As kids get to high school age, they’re considering college careers. They need experiences to pump up their resumes for their college applications. We could recruit high school volunteers to come to the museums with us and work with young kids because they need volunteer hours. They want to have research experience because that looks really good. But whatever the initial reason is, I see that they become excited about plants. 

And the skill set that you learn through gardening or just tending to plants is something that you can find rejuvenating and relaxing down the road in your life, even if you don’t choose it as a career path. But my hope is that some of the kids that we work with through our demos and through our website would consider plant science as a career path.

Terri, in your outreach and college classes you also emphasize the environmental role of plants. What is your strategy?

Terri Long: One reason we do the outreach is so that people understand that we’re connected to plants. Using plants as models for living organisms, to understand physiological reactions, molecular actions, is one important way to help students understand science. 

But now more people are thinking about sustainability and the impact of global warming. Plants and animals, we’re all sharing the same resource: earth. And I think it’s important that people are aware of plants not only as something we eat but as the main mechanism by which nutrients move from the soil into our bodies. Without plants, we wouldn’t be here. And so just understanding why it’s important to make sure that we maintain the earth in a way that plants can survive. We need to make sure that we are doing things that are sustainable so that we can all survive. 

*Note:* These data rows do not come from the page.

/-- The six forms of TEST (42_arithmetic_logic R363). -/
inductive TestForm where
  | ebGb (e : Rm) (g : Reg)
  | evGv (e : Rm) (g : Reg)
  | alIb (i : Byte)
  | eaxIv (i : Word)
  | ebIb (e : Rm) (i : Byte)
  | evIv (e : Rm) (i : Word)
deriving DecidableEq, Repr

/-- INC and DEC (42_arithmetic_logic R336, R337). -/
inductive IncForm where
  | r (g : Reg)
  | eb (e : Rm)
  | ev (e : Rm)
deriving DecidableEq, Repr

/-- The one-operand forms of NEG, NOT, MUL, IMUL, DIV, IDIV (42_arithmetic_logic R338 to R364). -/
inductive UnaryForm where
  | eb (e : Rm)
  | ev (e : Rm)
deriving DecidableEq, Repr

/-- IMUL with two and three operands (42_arithmetic_logic R352). -/
inductive ImulForm where
  | gvEv (g : Reg) (e : Rm)
  | gvEvIv (g : Reg) (e : Rm) (i : Word)
  | gvEvIb (g : Reg) (e : Rm) (i : Byte)
deriving DecidableEq, Repr

/-- The six forms of the shifts and rotates (43_shift_rotate R390). -/
inductive ShiftForm where
  | ebIb (e : Rm) (i : Byte)
  | evIb (e : Rm) (i : Byte)
  | eb1 (e : Rm)
  | ev1 (e : Rm)
  | ebCL (e : Rm)
  | evCL (e : Rm)
deriving DecidableEq, Repr

/-- MOV between registers, memory and immediates (41_data_movement R271). -/
inductive MovForm where
  | ebGb (e : Rm) (g : Reg)
  | evGv (e : Rm) (g : Reg)
  | gbEb (g : Reg) (e : Rm)
  | gvEv (g : Reg) (e : Rm)
  | rbIb (g : Reg) (i : Byte)
  | rvIv (g : Reg) (i : Word)
  | ebIb (e : Rm) (i : Byte)
  | evIv (e : Rm) (i : Word)
deriving DecidableEq, Repr

/-- MOV with a direct memory offset (41_data_movement R272). -/
inductive MoffsForm where
  | alOb (o : Word)
  | eaxOv (o : Word)
  | obAl (o : Word)
  | ovEax (o : Word)
deriving DecidableEq, Repr

/-- XCHG (41_data_movement R275). -/
inductive XchgForm where
  | ebGb (e : Rm) (g : Reg)
  | evGv (e : Rm) (g : Reg)
  | eaxR (g : Reg)
deriving DecidableEq, Repr

/-- MOVZX and MOVSX (41_data_movement R278, R279). -/
inductive ExtForm where
  | gvEb (g : Reg) (e : Rm)
  | gvEw (g : Reg) (e : Rm)
deriving DecidableEq, Repr

/-- PUSH (41_data_movement R292). -/
inductive PushForm where
  | r (g : Reg)
  | iv (i : Word)
  | ib (i : Byte)
  | ev (e : Rm)
deriving DecidableEq, Repr

/-- POP (41_data_movement R294). -/
inductive PopForm where
  | r (g : Reg)
  | ev (e : Rm)
deriving DecidableEq, Repr

/-- The element size of a string instruction: the `b` and the `v` row (44_string R410). -/
inductive StrForm where
  | b
  | v
deriving DecidableEq, Repr

/-- A relative target: `Jb` or `Jv` (30_encoding R160). -/
inductive RelForm where
  | jb (d : Byte)
  | jv (d : Word)
deriving DecidableEq, Repr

How do you talk about these issues with college students?

Anna Stepanova: We often talk about food, feed, fuel and fiber, which all come from plants. Food and feed, we understand. But just about any renewable energy comes through plants, one way or another. Even the solar panels that we use to capture the energy of sunlight are trying to imitate biological processes that take place in plants. And then that fiber is the clothes that we wear or the books that we read. And so I feel like plants are at the base of everything. And of course, Terri and I are passionate about this because we chose that as a career for a reason, but we want to share some of that excitement with others as well.